▶ DATA IN THIS EXERCISE
-- ==== Sys2Proof/Machine/Mp3.lean ====
section
/-! DEFINITION. MPEG-audio frames, ID3v2 tags, Xing/Info and LAME: MP3_SYNC, MP3_DECODE, MP3_SCAN, ID3_FIND,
XING_DETECT, LAME_WINDOW (spec/43_mp3.md; record layouts 30_encoding.md R112, R114). -/

namespace Sys2Proof.Machine

/-- `MpegSync(off)` on the two bytes at `off` (43_mp3.md R260). -/
def mpegSyncMatch (bs : List Byte) : Bool := be bs &&& mpegSyncMask == mpegSyncMask

/-- The version the version bits mean (43_mp3.md R262). -/
def mpegVersion (vb : BitVec 2) : MpegVersion :=
  if vb = 0 then .v2_5 else if vb = 1 then .invalid else if vb = 2 then .v2 else .v1

/-- The layer the layer bits mean (R262). -/
def mpegLayer (lb : BitVec 2) : MpegLayer :=
  if lb = 0 then .invalid else if lb = 1 then .l3 else if lb = 2 then .l2 else .l1

/-- The MPEG-audio header's decoded fields (43_mp3.md R261, R262). -/
structure MpegHeader where
  version : MpegVersion
  layer : MpegLayer
  protection : BitVec 1
  bitrateIndex : BitVec 4
  sampleRateIndex : BitVec 2
  padding : BitVec 1
  privateBit : BitVec 1
  deriving DecidableEq, Repr

/-- `MpegDecode` of the header bytes from `off` on, fields as in R261; byte 3 is not decoded. -/
def mpegDecode (bs : List Byte) : MpegHeader where
  version := mpegVersion (field bs 1 1 2 3)
  layer := mpegLayer (field bs 1 1 2 1)
  protection := field bs 1 1 1 0
  bitrateIndex := field bs 2 1 4 4
  sampleRateIndex := field bs 2 1 2 2
  padding := field bs 2 1 1 1
  privateBit := field bs 2 1 1 0

/-- Bitrate in bits/s: -1 for an invalid version, layer or index 15, 0 for free format (43_mp3.md R263). -/
def mpegBitrate (h : MpegHeader) : Int :=
  match bitrateTable h.version h.layer with
  | none => -1
  | some table =>
    if h.bitrateIndex = 0 then 0
    else if h.bitrateIndex = 15 then -1
    else 1000 * (table.getD (h.bitrateIndex.toNat - 1) 0 : Nat)

/-- Sample rate in Hz: -1 for an invalid version or index 3 (43_mp3.md R264). -/
def mpegRate (h : MpegHeader) : Int := mpegSampleRate h.version h.sampleRateIndex

/-- Frame size in bytes: `floor(144 * bitrate / (sampleRate + 8))` where both are positive, else 0
(43_mp3.md R265). -/
def mpegFrameSize (h : MpegHeader) : Nat :=
  if 0 < mpegBitrate h ∧ 0 < mpegRate h then (144 * mpegBitrate h / (mpegRate h + 8)).toNat else 0

/-- VERSION_INVALID (R266). -/
def mpegVersionInvalid (h : MpegHeader) : Bool := h.version == .invalid

/-- LAYER_INVALID (R266). -/
def mpegLayerInvalid (h : MpegHeader) : Bool := h.layer == .invalid

/-- BITRATE_INVALID (R266). -/
def mpegBitrateInvalid (h : MpegHeader) : Bool := mpegBitrate h == -1

/-- SR_INVALID (R266). -/
def mpegSrInvalid (h : MpegHeader) : Bool := mpegRate h == -1

/-- FREE_FORMAT, which is no invalid flag (R266, 30_encoding.md R112). -/
def mpegFreeFormat (h : MpegHeader) : Bool :=
  h.bitrateIndex == 0 && h.version != .invalid && h.layer != .invalid

/-- Whether the record counts in INVALID_COUNT (40_engine.md R162). -/
def mpegInvalid (h : MpegHeader) : Bool :=
  mpegVersionInvalid h || mpegLayerInvalid h || mpegBitrateInvalid h || mpegSrInvalid h

/-- The MPEG-audio record's six words (43_mp3.md R266, 30_encoding.md R112). -/
def mpegRecord (off : Nat) (h : MpegHeader) (incomplete : Bool) : List Word :=
  [recordHeader 0x02 6
     (0#10 ++ bit (mpegFreeFormat h) ++ bit (mpegSrInvalid h) ++ bit (mpegBitrateInvalid h)
       ++ bit (mpegLayerInvalid h) ++ bit (mpegVersionInvalid h)) incomplete,
   word off,
   0#19 ++ h.privateBit ++ h.padding ++ h.sampleRateIndex ++ h.bitrateIndex ++ h.protection ++ h.layer.code
     ++ h.version.code,
   tc32 (mpegBitrate h),
   tc32 (mpegRate h),
   word (mpegFrameSize h)]

/-- MP3_SYNC's engine step (R267). -/
def mp3SyncBody (s : State) : StepResult :=
  if bufferLength s < arg0Value s + 2 then .done (finish .truncated (setRes { s.res with r0 := 0 } s))
  else
    withBytes s (arg0Value s) 2 fun bs =>
      .done (finish .ok (setRes { s.res with r0 := if mpegSyncMatch bs then 1 else 0 } s))

/-- MP3_SYNC (43_mp3.md R267). -/
def execMp3Sync (s : State) : Host.Outcome State Fault Refusal := commit s (mp3SyncBody s)

/-- MP3_DECODE's engine step: no sync test; the fields stand in bytes 0 to 2 (R268, R261). -/
def mp3DecodeBody (s : State) : StepResult :=
  if bufferLength s < arg0Value s + 4 then .done (finish .truncated s)
  else
    withBytes s (arg0Value s) 3 fun bs =>
      pushOne s (mpegRecord (arg0Value s) (mpegDecode bs) false) (mpegInvalid (mpegDecode bs)) .ok

/-- MP3_DECODE (43_mp3.md R268). -/
def execMp3Decode (s : State) : Host.Outcome State Fault Refusal := commit s (mp3DecodeBody s)

/-- MP3_SCAN's iteration at OFF (R269). -/
def mp3ScanIteration (s : State) : StepResult :=
  withBytes s s.off.toNat 2 fun sync =>
    if mpegSyncMatch sync then
      withBytes s s.off.toNat 3 fun bs =>
        if 0 < mpegFrameSize (mpegDecode bs) then
          pushHeader s (mpegRecord s.off.toNat (mpegDecode bs)) (mpegInvalid (mpegDecode bs))
            (mpegFrameSize (mpegDecode bs)) (mpegFrameSize (mpegDecode bs)) id
        else .done (invalidCandidate s)
    else .done (noCandidate s)

/-- MP3_SCAN's engine step: an iteration while `OFF + 4 <= L`, else the end (R269). -/
def mp3ScanBody (s : State) : StepResult :=
  if s.off.toNat + 4 ≤ bufferLength s then mp3ScanIteration s else .done (finish (scanCode s) s)

/-- MP3_SCAN (43_mp3.md R269). -/
def execMp3Scan (s : State) : Host.Outcome State Fault Refusal := commit s (mp3ScanBody s)

/-- `Id3Match(off)` on the first five bytes and the four size bytes; the flags byte takes no part
(43_mp3.md R270). -/
def id3Match (front size : List Byte) : Bool :=
  slice front 0 3 == id3Magic && (slice front 3 2).all (fun b => decide (b.toNat < 0xFF))
    && size.all (fun b => decide (b.toNat < 0x80))

/-- `Unsync`: the low 7 bits of each size byte, most significant byte first (43_mp3.md R271). -/
def unsync (size : List Byte) : Nat := size.foldl (fun acc b => acc <<< 7 ||| (b.toNat &&& 0x7F)) 0

/-- The footer bit of the flags byte (43_mp3.md R272). -/
def id3Footer (flags : Byte) : Bool := flags &&& 0x10 != 0

/-- `TagSize`: the 10-byte header, the body, and a 10-byte footer where the flags byte says so (R272). -/
def id3TagSize (flags : Byte) (size : List Byte) : Nat := 10 + unsync size + if id3Footer flags then 10 else 0

/-- The result registers of a tag found at `off` (43_mp3.md R273). -/
def id3Results (off length : Nat) (front : List Byte) (flags : Byte) (size : List Byte) (r : Results) : Results :=
  { r with
    r0 := word off
    r1 := word (id3TagSize flags size)
    r2 := 0#6 ++ bit (decide (length < off + id3TagSize flags size)) ++ bit (id3Footer flags) ++ field front 4 1 8 0
      ++ field front 3 1 8 0 ++ flags
    r3 := word (unsync size) }

/-- ID3_FIND's iteration at OFF: a hit ends the search, anything else moves OFF one on (R273, 40_engine.md R159). -/
def id3Iteration (s : State) : StepResult :=
  withBytes s s.off.toNat 5 fun front =>
    withBytes s (s.off.toNat + 6) 4 fun size =>
      if id3Match front size then
        withByte s (s.off.toNat + 5) fun flags =>
          .done (finish .ok
            (setRes (id3Results s.off.toNat (bufferLength s) front flags size s.res) (countStep s)))
      else .done (noCandidate s)

/-- ID3_FIND's engine step: an iteration while `OFF + 10 <= L`, else the miss (R273). -/
def id3FindBody (s : State) : StepResult :=
  if s.off.toNat + 10 ≤ bufferLength s then id3Iteration s
  else .done (finish .notFound (setRes { s.res with r0 := 0xFFFFFFFF, r1 := 0xFFFFFFFF } s))

/-- ID3_FIND (43_mp3.md R273). -/
def execId3Find (s : State) : Host.Outcome State Fault Refusal := commit s (id3FindBody s)

/-- XING_DETECT's answer for the four bytes at the fixed offset: 1 Xing, 2 Info, 0 neither (43_mp3.md R274). -/
def xingKind (t : List Byte) : Word := if t = xingTag then 1 else if t = infoTag then 2 else 0

/-- XING_DETECT's engine step (R274). -/
def xingDetectBody (s : State) : StepResult :=
  if bufferLength s < arg0Value s + 40 then .done (finish .truncated (setRes { s.res with r0 := 0 } s))
  else
    withBytes s (arg0Value s + 36) 4 fun t => .done (finish .ok (setRes { s.res with r0 := xingKind t } s))

/-- XING_DETECT (43_mp3.md R274). -/
def execXingDetect (s : State) : Host.Outcome State Fault Refusal := commit s (xingDetectBody s)

/-- The LAME window record: no flags, INCOMPLETE 0, the window's offset, its bytes packed (30_encoding.md R114). -/
def lameRecord (a : Nat) (window : List Byte) : List Word :=
  [recordHeader 0x04 (2 + (window.length + 3) / 4) 0 false, word a] ++ packLe window

/-- `n`, how many bytes of the window `[f+39, f+177)` lie below `L` (43_mp3.md R275). -/
def lameCount (s : State) : Nat := min (arg0Value s + 177) (bufferLength s) - (arg0Value s + 39)

/-- The code LAME_WINDOW ends with (R275). -/
def lameCode (s : State) : Code := if bufferLength s < arg0Value s + 177 then .truncated else .ok

/-- RES0 the window's start, RES1 its byte count (R275). -/
def lameResults (s : State) : Results := { s.res with r0 := word (arg0Value s + 39), r1 := word (lameCount s) }

/-- LAME_WINDOW's engine step: the window clipped at `L`, pushed where it is not empty (R275). -/
def lameWindowBody (s : State) : StepResult :=
  if lameCount s = 0 then .done (finish (lameCode s) (setRes (lameResults s) s))
  else
    withBytes s (arg0Value s + 39) (lameCount s) fun window =>
      pushOne (setRes (lameResults s) s) (lameRecord (arg0Value s + 39) window) false (lameCode s)

/-- LAME_WINDOW (43_mp3.md R275). -/
def execLameWindow (s : State) : Host.Outcome State Fault Refusal := commit s (lameWindowBody s)

end Sys2Proof.Machine
end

▶ TASK TO COMPLETE
Please return, exactly as written, the line containing "with (R275). -/" and every line after it through the end of the records above, and nothing else.

▶ THE COMPLETED TASK
/-- The code LAME_WINDOW ends with (R275). -/
def lameCode (s : State) : Code := if bufferLength s < arg0Value s + 177 then .truncated else .ok

/-- RES0 the window's start, RES1 its byte count (R275). -/
def lameResults (s : State) : Results := { s.res with r0 := word (arg0Value s + 39), r1 := word (lameCount s) }

/-- LAME_WINDOW's engine step: the window clipped at `L`, pushed where it is not empty (R275). -/
def lameWindowBody (s : State) : StepResult :=
  if lameCount s = 0 then .done (finish (lameCode s) (setRes (lameResults s) s))
  else
    withBytes s (arg0Value s + 39) (lameCount s) fun window =>
      pushOne (setRes (lameResults s) s) (lameRecord (arg0Value s + 39) window) false (lameCode s)

/-- LAME_WINDOW (43_mp3.md R275). -/
def execLameWindow (s : State) : Host.Outcome State Fault Refusal := commit s (lameWindowBody s)

end Sys2Proof.Machine
end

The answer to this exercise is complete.